◆ **What is expected**: Please copy every line with the string "refine" from the entries below.

[Stored data]
/-! ## The statements of R58, R59, R60 and R64 -/

/-- Settles O7, from the branch of `quantize` an in-range gain takes. -/
theorem inRangeGainQuantizesToFloor : Obligations.InRangeGainQuantizesToFloor := fun x i f draw h₀ hlt =>
  ⟨quantize_code_of_lt f draw h₀ hlt, by rw [quantize_finite_of_lt f draw h₀ hlt]⟩

/-- Settles O8: the two tests agree, and the last step's floor is the largest code. -/
theorem largeGainClampsToMaxCode : Obligations.LargeGainClampsToMaxCode := by
  refine fun x i f draw h₀ => ⟨(maxCode_lt_floorScaled_iff x i f).symm, quantize_finite_of_ge f draw,
    fun hge hlt => ?_⟩
  rw [quantize_finite_of_lt f draw h₀ hlt, floorScaled_of_last_step hge hlt, Int.toNat_natCast, maxCode]

/-- Settles O9: a code of the format is the code of the draw of the same number. -/
theorem outOfDomainGainClamps : Obligations.OutOfDomainGainClamps := by
  refine fun i f _ hle => ⟨fun x draw => quantize_finite_of_neg i f draw, fun _ => rfl, fun _ => rfl,
    fun draw => ⟨quantize_code_le_maxCode .nan i f draw, rfl⟩, fun q hq => ?_⟩
  have hlt : q < 2 ^ (i + f) := by have := Nat.two_pow_pos (i + f); omega
  have hdraw : quantize .nan i f q = ⟨q, true⟩ := by rw [quantize, drawnCode, Nat.mod_eq_of_lt hlt]
  exact ⟨q, hlt.trans_le (Nat.pow_le_pow_right two_pos hle), hdraw⟩

/-- Settles O10: the two bounds of the floor, divided by 2^F, and the floor of a reconstructed code. -/
theorem quantizerFloorProperty : Obligations.QuantizerFloorProperty := by
  refine ⟨fun x i f draw h₀ hlt => ?_, fun q i f draw hq => ?_⟩
  · have hf : (0 : ℚ) < 2 ^ f := by positivity
    have hcode : ((quantize (.finite x) i f draw).code : ℚ) = floorScaled x f := by
      exact_mod_cast quantize_code_of_lt f draw h₀ hlt
    refine ⟨?_, ?_, by rw [quantize_finite_of_lt f draw h₀ hlt]⟩
    · rw [reconstruct, hcode, div_le_iff₀ hf]
      exact Int.floor_le _
    · rw [reconstruct, hcode, sub_lt_iff_lt_add, ← add_div, lt_div_iff₀ hf, add_comm]
      exact Int.lt_floor_add_one _
  · obtain ⟨h₀, hlt⟩ := reconstruct_mem hq
    rw [quantize_finite_of_lt f draw h₀ hlt, floorScaled_reconstruct, Int.toNat_natCast]

end Sys2Proof.Machine
end

section
/-! The bit string of a code, its two parts, and the string of gain 0 (40_quantizer.md R62, R66). -/

namespace Sys2Proof.Machine

theorem bitstr_length (q i f : Nat) : (bitstr q i f).length = i + f := by
  rw [bitstr, List.length_map, List.length_range]

theorem bitstr_getElem? (q : Nat) {i f j : Nat} (hj : j < i + f) :
    (bitstr q i f)[j]? = some (if q.testBit (i + f - 1 - j) then '1' else '0') := by
  rw [bitstr, List.getElem?_map, List.getElem?_range hj, Option.map_some]

/-- The string is the string of the integer part followed by that of the fractional part. -/
theorem bitstr_eq_append (q i f : Nat) : bitstr q i f = bitstr (q / 2 ^ f) i 0 ++ bitstr q 0 f := by
  refine List.ext_getElem? fun j => ?_
  rcases lt_or_ge j i with hj | hj
  · rw [List.getElem?_append_left (by rwa [bitstr_length]), bitstr_getElem? _ (by omega),
      bitstr_getElem? _ (by omega), Nat.testBit_div_two_pow, show i + 0 - 1 - j + f = i + f - 1 - j by omega]
  rw [List.getElem?_append_right (by rwa [bitstr_length]), bitstr_length]
  rcases lt_or_ge j (i + f) with hlt | hge
  · rw [bitstr_getElem? _ hlt, bitstr_getElem? _ (by omega), show 0 + f - 1 - (j - (i + 0)) = i + f - 1 - j by omega]
  · rw [List.getElem?_eq_none (by rwa [bitstr_length]), List.getElem?_eq_none (by rw [bitstr_length]; omega)]

theorem bitstr_take (q i f : Nat) : (bitstr q i f).take i = bitstr (q / 2 ^ f) i 0 := by
  rw [bitstr_eq_append, List.take_left' (by rw [bitstr_length, add_zero])]

theorem bitstr_drop (q i f : Nat) : (bitstr q i f).drop i = bitstr q 0 f := by
  rw [bitstr_eq_append, List.drop_left' (by rw [bitstr_length, add_zero])]

theorem parseBits_concat (cs : List Char) (c : Char) :
    parseBits (cs ++ [c]) = 2 * parseBits cs + (if c = '1' then 1 else 0) := by
  rw [parseBits, List.foldl_append]
  rfl

/-- The last character is the lowest bit. -/
theorem bitstr_succ (q n : Nat) :
    bitstr q (n + 1) 0 = bitstr (q / 2) n 0 ++ [if q.testBit 0 then '1' else '0'] := by
  rw [show bitstr q (n + 1) 0 = bitstr q n 1 from rfl, bitstr_eq_append, pow_one]
  rfl

/-- Parsing n characters gives the low n bits. -/
theorem parseBits_bitstr_integer (q n : Nat) : parseBits (bitstr q n 0) = q % 2 ^ n := by
  induction n generalizing q with
  | zero => rw [pow_zero, Nat.mod_one]; rfl
  | succ n ih =>
    have hbit : (if (if q.testBit 0 then '1' else '0') = '1' then 1 else 0) = q % 2 := by
      rw [Nat.testBit_zero]
      rcases Nat.mod_two_eq_zero_or_one q with h | h <;> simp [h]
    rw [bitstr_succ, parseBits_concat, ih, hbit, pow_succ', Nat.mod_mul, add_comm]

◆ **Exercise result**:
  refine fun x i f draw h₀ => ⟨(maxCode_lt_floorScaled_iff x i f).symm, quantize_finite_of_ge f draw,
  refine fun i f _ hle => ⟨fun x draw => quantize_finite_of_neg i f draw, fun _ => rfl, fun _ => rfl,
  refine ⟨fun x i f draw h₀ hlt => ?_, fun q i f draw hq => ?_⟩
    refine ⟨?_, ?_, by rw [quantize_finite_of_lt f draw h₀ hlt]⟩
  refine List.ext_getElem? fun j => ?_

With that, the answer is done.